Start of RECORDED DATA

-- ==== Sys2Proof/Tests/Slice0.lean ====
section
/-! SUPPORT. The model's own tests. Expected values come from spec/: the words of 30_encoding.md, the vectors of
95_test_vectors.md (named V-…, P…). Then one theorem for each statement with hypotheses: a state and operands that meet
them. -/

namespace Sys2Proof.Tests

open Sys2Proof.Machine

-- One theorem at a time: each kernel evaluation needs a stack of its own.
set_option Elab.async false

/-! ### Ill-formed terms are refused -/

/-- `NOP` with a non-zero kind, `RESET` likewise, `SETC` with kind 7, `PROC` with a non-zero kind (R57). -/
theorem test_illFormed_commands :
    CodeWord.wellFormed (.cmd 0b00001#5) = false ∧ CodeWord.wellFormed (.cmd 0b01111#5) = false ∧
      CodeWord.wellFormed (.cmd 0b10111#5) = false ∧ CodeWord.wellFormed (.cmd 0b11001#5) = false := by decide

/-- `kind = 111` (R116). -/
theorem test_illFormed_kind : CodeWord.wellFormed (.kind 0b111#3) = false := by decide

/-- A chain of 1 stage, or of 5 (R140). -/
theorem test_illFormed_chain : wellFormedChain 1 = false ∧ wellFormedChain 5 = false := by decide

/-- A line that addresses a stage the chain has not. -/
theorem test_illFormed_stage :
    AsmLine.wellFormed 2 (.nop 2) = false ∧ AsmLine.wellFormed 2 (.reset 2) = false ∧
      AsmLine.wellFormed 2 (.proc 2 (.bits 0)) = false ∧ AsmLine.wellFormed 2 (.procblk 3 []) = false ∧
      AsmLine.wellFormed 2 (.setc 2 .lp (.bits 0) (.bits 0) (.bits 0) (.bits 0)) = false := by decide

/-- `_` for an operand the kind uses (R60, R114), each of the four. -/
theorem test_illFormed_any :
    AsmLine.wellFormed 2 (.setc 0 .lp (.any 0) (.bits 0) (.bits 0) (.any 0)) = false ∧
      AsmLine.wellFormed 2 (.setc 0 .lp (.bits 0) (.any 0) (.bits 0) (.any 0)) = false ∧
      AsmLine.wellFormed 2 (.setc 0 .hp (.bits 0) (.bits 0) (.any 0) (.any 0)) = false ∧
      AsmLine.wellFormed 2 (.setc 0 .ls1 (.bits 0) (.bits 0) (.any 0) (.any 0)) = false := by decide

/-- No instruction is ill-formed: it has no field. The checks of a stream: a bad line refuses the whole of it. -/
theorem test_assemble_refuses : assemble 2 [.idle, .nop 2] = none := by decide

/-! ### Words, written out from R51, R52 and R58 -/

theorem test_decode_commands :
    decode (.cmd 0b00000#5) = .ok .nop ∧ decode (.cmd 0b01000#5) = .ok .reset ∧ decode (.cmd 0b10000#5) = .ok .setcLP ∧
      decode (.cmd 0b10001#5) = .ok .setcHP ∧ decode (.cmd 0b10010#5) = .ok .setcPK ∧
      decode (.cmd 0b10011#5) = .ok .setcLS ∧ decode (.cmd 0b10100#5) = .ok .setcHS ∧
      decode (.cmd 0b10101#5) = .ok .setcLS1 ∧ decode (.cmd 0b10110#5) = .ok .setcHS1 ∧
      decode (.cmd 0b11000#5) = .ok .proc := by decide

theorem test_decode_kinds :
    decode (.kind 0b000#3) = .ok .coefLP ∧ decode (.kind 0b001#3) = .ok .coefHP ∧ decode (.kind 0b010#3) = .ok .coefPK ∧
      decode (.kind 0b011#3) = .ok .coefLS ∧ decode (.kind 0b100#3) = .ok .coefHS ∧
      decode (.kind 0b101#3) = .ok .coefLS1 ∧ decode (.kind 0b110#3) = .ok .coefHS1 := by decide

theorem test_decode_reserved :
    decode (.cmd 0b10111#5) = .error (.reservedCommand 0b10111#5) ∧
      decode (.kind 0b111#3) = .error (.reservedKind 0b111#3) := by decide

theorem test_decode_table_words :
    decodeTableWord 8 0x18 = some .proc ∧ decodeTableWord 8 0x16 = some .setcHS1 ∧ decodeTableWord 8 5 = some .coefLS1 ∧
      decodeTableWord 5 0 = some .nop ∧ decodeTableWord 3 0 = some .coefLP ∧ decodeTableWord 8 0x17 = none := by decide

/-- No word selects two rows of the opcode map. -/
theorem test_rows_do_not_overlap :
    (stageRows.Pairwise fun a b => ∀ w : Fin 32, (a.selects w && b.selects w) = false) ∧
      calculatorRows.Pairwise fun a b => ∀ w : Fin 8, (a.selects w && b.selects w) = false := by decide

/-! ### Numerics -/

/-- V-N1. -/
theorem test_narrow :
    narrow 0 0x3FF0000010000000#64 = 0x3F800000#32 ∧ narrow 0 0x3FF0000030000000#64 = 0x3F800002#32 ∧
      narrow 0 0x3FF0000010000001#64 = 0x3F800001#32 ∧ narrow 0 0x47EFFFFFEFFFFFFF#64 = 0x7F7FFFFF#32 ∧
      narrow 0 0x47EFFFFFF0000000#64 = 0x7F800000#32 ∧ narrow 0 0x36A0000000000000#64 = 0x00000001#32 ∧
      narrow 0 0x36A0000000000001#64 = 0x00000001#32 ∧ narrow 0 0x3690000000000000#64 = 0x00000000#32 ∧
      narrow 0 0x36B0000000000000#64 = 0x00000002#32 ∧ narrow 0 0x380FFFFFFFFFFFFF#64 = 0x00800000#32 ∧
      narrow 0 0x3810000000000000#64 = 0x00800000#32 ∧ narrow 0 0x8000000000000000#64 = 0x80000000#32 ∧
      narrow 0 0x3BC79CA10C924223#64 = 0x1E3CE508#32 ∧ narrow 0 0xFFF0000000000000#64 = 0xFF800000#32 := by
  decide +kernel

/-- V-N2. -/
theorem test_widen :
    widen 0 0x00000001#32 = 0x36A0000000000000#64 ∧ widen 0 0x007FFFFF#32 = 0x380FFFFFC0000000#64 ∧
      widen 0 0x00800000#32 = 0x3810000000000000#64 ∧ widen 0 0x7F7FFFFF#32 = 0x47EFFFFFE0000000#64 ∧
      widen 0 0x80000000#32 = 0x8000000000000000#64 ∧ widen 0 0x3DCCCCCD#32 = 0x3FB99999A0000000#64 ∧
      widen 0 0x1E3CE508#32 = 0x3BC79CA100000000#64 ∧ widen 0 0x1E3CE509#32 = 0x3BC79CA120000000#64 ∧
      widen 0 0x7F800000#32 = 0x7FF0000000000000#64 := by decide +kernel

End of RECORDED DATA

→ **ACTIVITY**:
Nothing in the entries should be left out; please reproduce them all exactly.

→ **SOLUTION TO THIS PROBLEM**:
-- ==== Sys2Proof/Tests/Slice0.lean ====
section
/-! SUPPORT. The model's own tests. Expected values come from spec/: the words of 30_encoding.md, the vectors of
95_test_vectors.md (named V-…, P…). Then one theorem for each statement with hypotheses: a state and operands that meet
them. -/

namespace Sys2Proof.Tests

open Sys2Proof.Machine

-- One theorem at a time: each kernel evaluation needs a stack of its own.
set_option Elab.async false

/-! ### Ill-formed terms are refused -/

/-- `NOP` with a non-zero kind, `RESET` likewise, `SETC` with kind 7, `PROC` with a non-zero kind (R57). -/
theorem test_illFormed_commands :
    CodeWord.wellFormed (.cmd 0b00001#5) = false ∧ CodeWord.wellFormed (.cmd 0b01111#5) = false ∧
      CodeWord.wellFormed (.cmd 0b10111#5) = false ∧ CodeWord.wellFormed (.cmd 0b11001#5) = false := by decide

/-- `kind = 111` (R116). -/
theorem test_illFormed_kind : CodeWord.wellFormed (.kind 0b111#3) = false := by decide

/-- A chain of 1 stage, or of 5 (R140). -/
theorem test_illFormed_chain : wellFormedChain 1 = false ∧ wellFormedChain 5 = false := by decide

/-- A line that addresses a stage the chain has not. -/
theorem test_illFormed_stage :
    AsmLine.wellFormed 2 (.nop 2) = false ∧ AsmLine.wellFormed 2 (.reset 2) = false ∧
      AsmLine.wellFormed 2 (.proc 2 (.bits 0)) = false ∧ AsmLine.wellFormed 2 (.procblk 3 []) = false ∧
      AsmLine.wellFormed 2 (.setc 2 .lp (.bits 0) (.bits 0) (.bits 0) (.bits 0)) = false := by decide

/-- `_` for an operand the kind uses (R60, R114), each of the four. -/
theorem test_illFormed_any :
    AsmLine.wellFormed 2 (.setc 0 .lp (.any 0) (.bits 0) (.bits 0) (.any 0)) = false ∧
      AsmLine.wellFormed 2 (.setc 0 .lp (.bits 0) (.any 0) (.bits 0) (.any 0)) = false ∧
      AsmLine.wellFormed 2 (.setc 0 .hp (.bits 0) (.bits 0) (.any 0) (.any 0)) = false ∧
      AsmLine.wellFormed 2 (.setc 0 .ls1 (.bits 0) (.bits 0) (.any 0) (.any 0)) = false := by decide

/-- No instruction is ill-formed: it has no field. The checks of a stream: a bad line refuses the whole of it. -/
theorem test_assemble_refuses : assemble 2 [.idle, .nop 2] = none := by decide

/-! ### Words, written out from R51, R52 and R58 -/

theorem test_decode_commands :
    decode (.cmd 0b00000#5) = .ok .nop ∧ decode (.cmd 0b01000#5) = .ok .reset ∧ decode (.cmd 0b10000#5) = .ok .setcLP ∧
      decode (.cmd 0b10001#5) = .ok .setcHP ∧ decode (.cmd 0b10010#5) = .ok .setcPK ∧
      decode (.cmd 0b10011#5) = .ok .setcLS ∧ decode (.cmd 0b10100#5) = .ok .setcHS ∧
      decode (.cmd 0b10101#5) = .ok .setcLS1 ∧ decode (.cmd 0b10110#5) = .ok .setcHS1 ∧
      decode (.cmd 0b11000#5) = .ok .proc := by decide

theorem test_decode_kinds :
    decode (.kind 0b000#3) = .ok .coefLP ∧ decode (.kind 0b001#3) = .ok .coefHP ∧ decode (.kind 0b010#3) = .ok .coefPK ∧
      decode (.kind 0b011#3) = .ok .coefLS ∧ decode (.kind 0b100#3) = .ok .coefHS ∧
      decode (.kind 0b101#3) = .ok .coefLS1 ∧ decode (.kind 0b110#3) = .ok .coefHS1 := by decide

theorem test_decode_reserved :
    decode (.cmd 0b10111#5) = .error (.reservedCommand 0b10111#5) ∧
      decode (.kind 0b111#3) = .error (.reservedKind 0b111#3) := by decide

theorem test_decode_table_words :
    decodeTableWord 8 0x18 = some .proc ∧ decodeTableWord 8 0x16 = some .setcHS1 ∧ decodeTableWord 8 5 = some .coefLS1 ∧
      decodeTableWord 5 0 = some .nop ∧ decodeTableWord 3 0 = some .coefLP ∧ decodeTableWord 8 0x17 = none := by decide

/-- No word selects two rows of the opcode map. -/
theorem test_rows_do_not_overlap :
    (stageRows.Pairwise fun a b => ∀ w : Fin 32, (a.selects w && b.selects w) = false) ∧
      calculatorRows.Pairwise fun a b => ∀ w : Fin 8, (a.selects w && b.selects w) = false := by decide

/-! ### Numerics -/

/-- V-N1. -/
theorem test_narrow :
    narrow 0 0x3FF0000010000000#64 = 0x3F800000#32 ∧ narrow 0 0x3FF0000030000000#64 = 0x3F800002#32 ∧
      narrow 0 0x3FF0000010000001#64 = 0x3F800001#32 ∧ narrow 0 0x47EFFFFFEFFFFFFF#64 = 0x7F7FFFFF#32 ∧
      narrow 0 0x47EFFFFFF0000000#64 = 0x7F800000#32 ∧ narrow 0 0x36A0000000000000#64 = 0x00000001#32 ∧
      narrow 0 0x36A0000000000001#64 = 0x00000001#32 ∧ narrow 0 0x3690000000000000#64 = 0x00000000#32 ∧
      narrow 0 0x36B0000000000000#64 = 0x00000002#32 ∧ narrow 0 0x380FFFFFFFFFFFFF#64 = 0x00800000#32 ∧
      narrow 0 0x3810000000000000#64 = 0x00800000#32 ∧ narrow 0 0x8000000000000000#64 = 0x80000000#32 ∧
      narrow 0 0x3BC79CA10C924223#64 = 0x1E3CE508#32 ∧ narrow 0 0xFFF0000000000000#64 = 0xFF800000#32 := by
  decide +kernel

/-- V-N2. -/
theorem test_widen :
    widen 0 0x00000001#32 = 0x36A0000000000000#64 ∧ widen 0 0x007FFFFF#32 = 0x380FFFFFC0000000#64 ∧
      widen 0 0x00800000#32 = 0x3810000000000000#64 ∧ widen 0 0x7F7FFFFF#32 = 0x47EFFFFFE0000000#64 ∧
      widen 0 0x80000000#32 = 0x8000000000000000#64 ∧ widen 0 0x3DCCCCCD#32 = 0x3FB99999A0000000#64 ∧
      widen 0 0x1E3CE508#32 = 0x3BC79CA100000000#64 ∧ widen 0 0x1E3CE509#32 = 0x3BC79CA120000000#64 ∧
      widen 0 0x7F800000#32 = 0x7FF0000000000000#64 := by decide +kernel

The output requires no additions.